An open API service indexing awesome lists of open source software.

https://github.com/lightonai/pylate-rs

PyLate efficient inference engine
https://github.com/lightonai/pylate-rs

colbert late-interaction python rust wasm

Last synced: 3 months ago
JSON representation

PyLate efficient inference engine

Awesome Lists containing this project

README

          


pylate-rs



blog
crate


Efficient Inference for PyLate

 

## ⭐️ Overview

**pylate-rs** is a high-performance inference engine for [PyLate](https://github.com/lightonai/pylate) models, meticulously crafted in Rust for optimal speed and efficiency.

While model training is handled by PyLate, which supports a variety of late interaction models, `pylate-rs` is engineered to execute these models at speeds.

- **Accelerated Performance**: Experience significantly faster model loading and rapid cold starts, making it ideal for serverless environments and low-latency applications.

- **Lightweight Design**: Built on the [Candle](https://github.com/huggingface/candle) ML framework, `pylate-rs` maintains a minimal footprint suitable for resource-constrained systems like serverless functions and edge computing.

- **Broad Hardware Support**: Optimized for diverse hardware, with dedicated builds for standard CPUs, Intel (MKL), Apple Silicon (Accelerate & Metal), and NVIDIA GPUs (CUDA).

- **Cross-Platform Integration**: Seamlessly integrate `pylate-rs` into your projects with bindings for Python, Rust, and JavaScript/WebAssembly.

For a complete, high-performance multi-vector search pipeline, pair `pylate-rs` with its companion library, [**FastPlaid**](https://github.com/lightonai/fast-plaid), at inference time.

Explore our [**WebAssembly live demo**](https://lightonai.github.io/pylate-rs/).

 

## 💻 Installation

Install the version of `pylate-rs` that matches your hardware for optimal performance.

### Python

| Target Hardware | Installation Command |
| :----------------------- | :------------------------------------------------------- |
| **Standard CPU** | `pip install pylate-rs` |
| **Apple CPU** (macOS) | `pip install pylate-rs-accelerate` |
| **Intel CPU** (MKL) | `pip install pylate-rs-mkl` |
| **Apple GPU** (M1/M2/M3) | `pip install pylate-rs-metal` |
| **NVIDIA GPU** (CUDA) | `pip install git+https://github.com/lightonai/pylate-rs` |

Cuda wheels are not yet available on PyPI because of their size.
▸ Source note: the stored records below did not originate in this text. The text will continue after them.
-- ==== Sys2Proof/Word.lean ====
section
/-!
DEFINITION. Word.lean: the word types of the CORE and the three enumerations that instructions and
parameters are made of. Nothing here computes an effect.
-/

namespace Sys2Proof

/-- One cell of BRAM (R39, R61). -/
abbrev Byte := BitVec 8

/-- A 32-bit register, address, count or command word (R7, R21, R80). -/
abbrev Word32 := BitVec 32

/-- The container of one limb: wide enough for either limb width of R6.
With `BIL = 32` only its low 32 bits are the limb (`Machine.trunc`, Machine/Operands.lean; log entry 19). -/
abbrev Limb := BitVec 64

/-- The data of one register access on the host port (R21). -/
abbrev PortWord := BitVec 64

/-- The external-representation tag, bit E of READ and WRITE (R66, R83). -/
inductive Endian where
  | big      -- E = 0, BigEndian
  | little   -- E = 1, LittleEndian
  deriving DecidableEq, Repr

/-- The import kind, bit K of READ (R83). -/
inductive ImportKind where
  | operand  -- K = 0, checked against the modulus
  | modulus  -- K = 1, modulus form
  deriving DecidableEq, Repr

/-- The parameter `BIL`, bits per limb (R6). -/
inductive LimbWidth where
  | w32
  | w64
  deriving DecidableEq, Repr

end Sys2Proof
end

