-- ==== Sys2Proof/Config.lean ====
section
/-!
DEFINITION. Config.lean: what an implementation of the CORE fixes (the five parameters of R6), and the
free values: the draws `any()` of R13 and R15, as constants without a body.

The parameters stand in State as plain data (`State.params`), because the host reads them in CAP, CAP_LRAM and
CAP_BRAM (R22 to R24) and because a claim about every state is then a claim about every parameter value.
-/

namespace Sys2Proof

/-- `BIL` as a number of bits (R6). -/
def LimbWidth.bits : LimbWidth → Nat
  | .w32 => 32
  | .w64 => 64

/-- `BPL = BIL/8`, bytes per limb (R6). -/
def LimbWidth.bytes : LimbWidth → Nat
  | .w32 => 4
  | .w64 => 8

/-- The five implementation parameters (R6), each in the width of the CAP field that reports it (R22 to R24).
Their legal values are `Params.wellFormed` (WellFormed.lean). -/
structure Params where
  /-- `BIL`, reported in CAP.BIL64. -/
  bil : LimbWidth
  /-- `LRAM_LIMBS`, the register CAP_LRAM. -/
  lramLimbs : Word32
  /-- `BRAM_BYTES`, the register CAP_BRAM. -/
  bramBytes : Word32
  /-- `INV_K`, reported in CAP[15:8]. -/
  invK : BitVec 8
  /-- `RAND_MAX_ATTEMPTS`, reported in CAP[31:16]. -/
  randMax : BitVec 16
  deriving DecidableEq, Repr

/-- DESIGN CHOICE (log entry 1): the parameter values of `State.reset`.
The spec leaves all five open, and no statement rests on these values. -/
def Params.illustration : Params :=
  { bil := .w32, lramLimbs := 1024#32, bramBytes := 4096#32, invK := 3#8, randMax := 16#16 }

/-- The `k`-th draw of a limb (R13 `any()`, R15): a free value (log entry 3). -/
opaque Config.freeLimb : Nat → BitVec 64

/-- The `k`-th draw of a byte (R13, R15): a free value (log entry 3). -/
opaque Config.freeByte : Nat → BitVec 8

/-- The `k`-th draw of a choice between two outcomes (R162, R222, R228): a free value (log entry 3). -/
opaque Config.freeChoice : Nat → Bool

/-- What LRAM cell `a` holds after power-on, before anything writes it: any value (R42, R281, I12; log entry 2). -/
opaque Config.powerOnLimb : Nat → BitVec 64

/-- What BRAM cell `a` holds after power-on, before anything writes it: any value (R42, R281, I12; log entry 2). -/
opaque Config.powerOnByte : Nat → BitVec 8

end Sys2Proof
end

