-- ==== Sys2Proof/Machine/Modular.lean ====
section
/-!
DEFINITION. Machine/Modular.lean: modular addition, subtraction and negation MADD, MSUB, MNEG (41_modular_arith.md).
-/

namespace Sys2Proof.Machine

/-- MADD (R140). -/
def execMadd (xa xb xc : Nat) (s : State) : Out :=
  checked (.madd xa xb xc) s fun s =>
    let n := s.opN
    let x := s.opA xa
    let a := s.opA xb
    let b := s.opA xc
    let N := s.modulus
    let va := s.val a n
    let vb := s.val b n
    if overlap x n s.opM n || partialOverlap x a n || partialOverlap x b n || !(decide (va < N) && decide (vb < N)) then
      (s.anyLram x n).finish .ok
    else
      (s.store x n ((va + vb) % N)).finish .ok

/-- MSUB (R144). -/
def execMsub (xa xb xc : Nat) (s : State) : Out :=
  checked (.msub xa xb xc) s fun s =>
    let n := s.opN
    let x := s.opA xa
    let a := s.opA xb
    let b := s.opA xc
    let N := s.modulus
    let va := s.val a n
    let vb := s.val b n
    if overlap x n s.opM n || partialOverlap x a n || partialOverlap x b n || !(decide (va < N) && decide (vb < N)) then
      (s.anyLram x n).finish .ok
    else
      (s.store x n (modSub N va vb)).finish .ok

/-- MNEG (R148). -/
def execMneg (xa xb : Nat) (s : State) : Out :=
  checked (.mneg xa xb) s fun s =>
    let n := s.opN
    let x := s.opA xa
    let a := s.opA xb
    let N := s.modulus
    let va := s.val a n
    if overlap x n s.opM n || partialOverlap x a n || !decide (va < N) then
      (s.anyLram x n).finish .ok
    else
      (s.store x n (modNeg N va)).finish .ok

end Sys2Proof.Machine
end

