-- ==== Sys2Proof/Laws/State.lean ====
section
/-!
SUPPORT. Laws/State.lean: one lemma per field per update, each true by rfl, so that no later proof unfolds a record update.
-/

namespace Sys2Proof.Machine.State

/-! ### fillLram -/

@[simp] theorem fillLram_params (s : State) (base n : Nat) (f : Nat → Limb) : (s.fillLram base n f).params = s.params := rfl
@[simp] theorem fillLram_status (s : State) (base n : Nat) (f : Nat → Limb) : (s.fillLram base n f).status = s.status := rfl
@[simp] theorem fillLram_cmd (s : State) (base n : Nat) (f : Nat → Limb) : (s.fillLram base n f).cmd = s.cmd := rfl
@[simp] theorem fillLram_res (s : State) (base n : Nat) (f : Nat → Limb) : (s.fillLram base n f).res = s.res := rfl
@[simp] theorem fillLram_md (s : State) (base n : Nat) (f : Nat → Limb) : (s.fillLram base n f).md = s.md := rfl
@[simp] theorem fillLram_a (s : State) (base n : Nat) (f : Nat → Limb) : (s.fillLram base n f).a = s.a := rfl
@[simp] theorem fillLram_bram (s : State) (base n : Nat) (f : Nat → Limb) : (s.fillLram base n f).bram = s.bram := rfl
@[simp] theorem fillLram_cur (s : State) (base n : Nat) (f : Nat → Limb) : (s.fillLram base n f).cur = s.cur := rfl
@[simp] theorem fillLram_rand (s : State) (base n : Nat) (f : Nat → Limb) : (s.fillLram base n f).rand = s.rand := rfl
@[simp] theorem fillLram_port (s : State) (base n : Nat) (f : Nat → Limb) : (s.fillLram base n f).port = s.port := rfl
@[simp] theorem fillLram_draws (s : State) (base n : Nat) (f : Nat → Limb) : (s.fillLram base n f).draws = s.draws := rfl
@[simp] theorem fillLram_inputs (s : State) (base n : Nat) (f : Nat → Limb) : (s.fillLram base n f).inputs = s.inputs := rfl

/-! ### fillBram -/

@[simp] theorem fillBram_params (s : State) (base L : Nat) (f : Nat → Byte) : (s.fillBram base L f).params = s.params := rfl
@[simp] theorem fillBram_status (s : State) (base L : Nat) (f : Nat → Byte) : (s.fillBram base L f).status = s.status := rfl
@[simp] theorem fillBram_cmd (s : State) (base L : Nat) (f : Nat → Byte) : (s.fillBram base L f).cmd = s.cmd := rfl
@[simp] theorem fillBram_res (s : State) (base L : Nat) (f : Nat → Byte) : (s.fillBram base L f).res = s.res := rfl
@[simp] theorem fillBram_md (s : State) (base L : Nat) (f : Nat → Byte) : (s.fillBram base L f).md = s.md := rfl
@[simp] theorem fillBram_a (s : State) (base L : Nat) (f : Nat → Byte) : (s.fillBram base L f).a = s.a := rfl
@[simp] theorem fillBram_lram (s : State) (base L : Nat) (f : Nat → Byte) : (s.fillBram base L f).lram = s.lram := rfl
@[simp] theorem fillBram_cur (s : State) (base L : Nat) (f : Nat → Byte) : (s.fillBram base L f).cur = s.cur := rfl
@[simp] theorem fillBram_rand (s : State) (base L : Nat) (f : Nat → Byte) : (s.fillBram base L f).rand = s.rand := rfl
@[simp] theorem fillBram_port (s : State) (base L : Nat) (f : Nat → Byte) : (s.fillBram base L f).port = s.port := rfl
@[simp] theorem fillBram_draws (s : State) (base L : Nat) (f : Nat → Byte) : (s.fillBram base L f).draws = s.draws := rfl
@[simp] theorem fillBram_inputs (s : State) (base L : Nat) (f : Nat → Byte) : (s.fillBram base L f).inputs = s.inputs := rfl

/-! ### store -/

@[simp] theorem store_params (s : State) (base n v : Nat) : (s.store base n v).params = s.params := rfl
@[simp] theorem store_status (s : State) (base n v : Nat) : (s.store base n v).status = s.status := rfl
@[simp] theorem store_cmd (s : State) (base n v : Nat) : (s.store base n v).cmd = s.cmd := rfl
@[simp] theorem store_res (s : State) (base n v : Nat) : (s.store base n v).res = s.res := rfl
@[simp] theorem store_md (s : State) (base n v : Nat) : (s.store base n v).md = s.md := rfl
@[simp] theorem store_a (s : State) (base n v : Nat) : (s.store base n v).a = s.a := rfl
@[simp] theorem store_bram (s : State) (base n v : Nat) : (s.store base n v).bram = s.bram := rfl
@[simp] theorem store_cur (s : State) (base n v : Nat) : (s.store base n v).cur = s.cur := rfl
@[simp] theorem store_rand (s : State) (base n v : Nat) : (s.store base n v).rand = s.rand := rfl
@[simp] theorem store_port (s : State) (base n v : Nat) : (s.store base n v).port = s.port := rfl
@[simp] theorem store_draws (s : State) (base n v : Nat) : (s.store base n v).draws = s.draws := rfl
@[simp] theorem store_inputs (s : State) (base n v : Nat) : (s.store base n v).inputs = s.inputs := rfl

/-! ### storeBytes -/

@[simp] theorem storeBytes_params (s : State) (e : Endian) (base L v : Nat) : (s.storeBytes e base L v).params = s.params := rfl
@[simp] theorem storeBytes_status (s : State) (e : Endian) (base L v : Nat) : (s.storeBytes e base L v).status = s.status := rfl
@[simp] theorem storeBytes_cmd (s : State) (e : Endian) (base L v : Nat) : (s.storeBytes e base L v).cmd = s.cmd := rfl
@[simp] theorem storeBytes_res (s : State) (e : Endian) (base L v : Nat) : (s.storeBytes e base L v).res = s.res := rfl
@[simp] theorem storeBytes_md (s : State) (e : Endian) (base L v : Nat) : (s.storeBytes e base L v).md = s.md := rfl
@[simp] theorem storeBytes_a (s : State) (e : Endian) (base L v : Nat) : (s.storeBytes e base L v).a = s.a := rfl
@[simp] theorem storeBytes_lram (s : State) (e : Endian) (base L v : Nat) : (s.storeBytes e base L v).lram = s.lram := rfl
@[simp] theorem storeBytes_cur (s : State) (e : Endian) (base L v : Nat) : (s.storeBytes e base L v).cur = s.cur := rfl
@[simp] theorem storeBytes_rand (s : State) (e : Endian) (base L v : Nat) : (s.storeBytes e base L v).rand = s.rand := rfl
@[simp] theorem storeBytes_port (s : State) (e : Endian) (base L v : Nat) : (s.storeBytes e base L v).port = s.port := rfl
@[simp] theorem storeBytes_draws (s : State) (e : Endian) (base L v : Nat) : (s.storeBytes e base L v).draws = s.draws := rfl
@[simp] theorem storeBytes_inputs (s : State) (e : Endian) (base L v : Nat) : (s.storeBytes e base L v).inputs = s.inputs := rfl

/-! ### setRes -/

@[simp] theorem setRes_params (s : State) (v : Nat) : (s.setRes v).params = s.params := rfl
@[simp] theorem setRes_status (s : State) (v : Nat) : (s.setRes v).status = s.status := rfl
@[simp] theorem setRes_cmd (s : State) (v : Nat) : (s.setRes v).cmd = s.cmd := rfl
@[simp] theorem setRes_md (s : State) (v : Nat) : (s.setRes v).md = s.md := rfl
@[simp] theorem setRes_a (s : State) (v : Nat) : (s.setRes v).a = s.a := rfl
@[simp] theorem setRes_lram (s : State) (v : Nat) : (s.setRes v).lram = s.lram := rfl
@[simp] theorem setRes_bram (s : State) (v : Nat) : (s.setRes v).bram = s.bram := rfl
@[simp] theorem setRes_cur (s : State) (v : Nat) : (s.setRes v).cur = s.cur := rfl
@[simp] theorem setRes_rand (s : State) (v : Nat) : (s.setRes v).rand = s.rand := rfl
@[simp] theorem setRes_port (s : State) (v : Nat) : (s.setRes v).port = s.port := rfl
@[simp] theorem setRes_draws (s : State) (v : Nat) : (s.setRes v).draws = s.draws := rfl
@[simp] theorem setRes_inputs (s : State) (v : Nat) : (s.setRes v).inputs = s.inputs := rfl

/-! ### anyLram -/

@[simp] theorem anyLram_params (s : State) (base n : Nat) : (s.anyLram base n).params = s.params := rfl
@[simp] theorem anyLram_status (s : State) (base n : Nat) : (s.anyLram base n).status = s.status := rfl
@[simp] theorem anyLram_cmd (s : State) (base n : Nat) : (s.anyLram base n).cmd = s.cmd := rfl
@[simp] theorem anyLram_res (s : State) (base n : Nat) : (s.anyLram base n).res = s.res := rfl
@[simp] theorem anyLram_md (s : State) (base n : Nat) : (s.anyLram base n).md = s.md := rfl
@[simp] theorem anyLram_a (s : State) (base n : Nat) : (s.anyLram base n).a = s.a := rfl
@[simp] theorem anyLram_bram (s : State) (base n : Nat) : (s.anyLram base n).bram = s.bram := rfl
@[simp] theorem anyLram_cur (s : State) (base n : Nat) : (s.anyLram base n).cur = s.cur := rfl
@[simp] theorem anyLram_rand (s : State) (base n : Nat) : (s.anyLram base n).rand = s.rand := rfl
@[simp] theorem anyLram_port (s : State) (base n : Nat) : (s.anyLram base n).port = s.port := rfl
@[simp] theorem anyLram_inputs (s : State) (base n : Nat) : (s.anyLram base n).inputs = s.inputs := rfl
But you can install them with the link to the repository. WIP.

 

### Rust

Add `pylate-rs` to your `Cargo.toml` by enabling the feature flag that corresponds to your backend.
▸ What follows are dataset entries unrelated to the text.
-- ==== Sys2Proof/Tests/Slice0.lean ====
section
/-!
SUPPORT. Tests/Slice0.lean: the model's own tests. Expected results come from 95_test_vectors.md and the spec's worked examples, never
from the model. Part 1: the ill-formed terms that WellFormed refuses. Part 2: words written out from the encoding. Part 3: one step
on a small state. Part 4: for every obligation with hypotheses, a concrete state and operands that meet them together.
-/

namespace Sys2Proof.Tests

open Sys2Proof Sys2Proof.Machine

/-! ### Helpers -/

/-- A small implementation: 64 limbs, 64 bytes, `INV_K = 3`, `RAND_MAX_ATTEMPTS = 3`. -/
def small (w : LimbWidth) : Params :=
  { bil := w, lramLimbs := 64#32, bramBytes := 64#32, invK := 3#8, randMax := 3#16 }

/-- A0, A1, ... from a list, the rest 0. -/
def regs (l : List Nat) : Vector Word32 16 := Vector.ofFn fun i => BitVec.ofNat 32 (l.getD i.val 0)

/-- An idle core with `MD_LIMBS = n`, the given A registers and LRAM cells. -/
def idle (w : LimbWidth) (n : Nat) (a : List Nat) (cells : Memory 64) : State :=
  { State.resetFor (small w) with
    md := { Descriptor.reset with limbs := BitVec.ofNat 32 n }, a := regs a, lram := cells }

/-- With RES. -/
def withRes (s : State) (v : Limb) : State := { s with res := v }

/-- With BRAM cells. -/
def withBytes (s : State) (cells : Memory 8) : State := { s with bram := cells }

/-- With one event to come. -/
def facing (s : State) (e : Event) : State := { s with inputs := [e] }

/-- The next state, or the reset state. -/
def after : Out → State
  | .next s => s
  | .fault _ | .refused _ => State.reset

/-- The limbs of a range, as numbers. -/
def limbsAt (s : State) (base n : Nat) : List Nat := (List.range n).map fun i => (s.lcell (base + i)).toNat

/-- The bytes of a range, as numbers. -/
def bytesAt (s : State) (base n : Nat) : List Nat := (List.range n).map fun i => (s.bcell (base + i)).toNat

/-- Descriptor M1 of 95_test_vectors.md section 2.6: N at 0, RR at 1, `n = 1`; X at 2. A0 = 2, A1 = 3, A2 = 10. -/
def m1 (x : Limb) : State :=
  let s := idle .w32 1 [2, 3, 10] [(0, 0xFFFFFFFB), (1, 0x19), (2, x)]
  { s with md := { s.md with rr := 1, mm := 0xCCCCCCCD, rrValid := true, mmValid := true, nbits := 32 } }

/-- Descriptor M2: N at 0, RR at 2, `n = 2`; X at 4. A0 = 4, A1 = 6, A2 = 10. -/
def m2 (x0 x1 : Limb) : State :=
  let s := idle .w32 2 [4, 6, 10] [(0, 0xFFFFFFFF), (1, 0x1FFFFFFF), (2, 0x40), (3, 0), (4, x0), (5, x1)]
  { s with md := { s.md with rr := 2, mm := 1, rrValid := true, mmValid := true, nbits := 61 } }

/-- Descriptor M4, `BIL = 64`: N at 0, RR at 1, `n = 1`; X at 2. -/
def m4 (x : Limb) : State :=
  let s := idle .w64 1 [2, 3, 10] [(0, 0xFFFFFFFFFFFFFFC5), (1, 0xD99), (2, x)]
  { s with md := { s.md with rr := 1, mm := 0xCBEEA4E1A08AD8F3, rrValid := true, mmValid := true, nbits := 64 } }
| Feature | Target Hardware | Installation Command |
| :----------- | :----------------------- | :------------------------------------------ |
| _(default)_ | **Standard CPU** | `cargo add pylate-rs` |
| `accelerate` | **Apple CPU** (macOS) | `cargo add pylate-rs --features accelerate` |
| `mkl` | **Intel CPU** (MKL) | `cargo add pylate-rs --features mkl` |
| `metal` | **Apple GPU** (M1/M2/M3) | `cargo add pylate-rs --features metal` |
| `cuda` | **NVIDIA GPU** (CUDA) | `cargo add pylate-rs --features cuda` |

 

## ⚡️ Quick Start

### Python

Get started in just a few lines of Python.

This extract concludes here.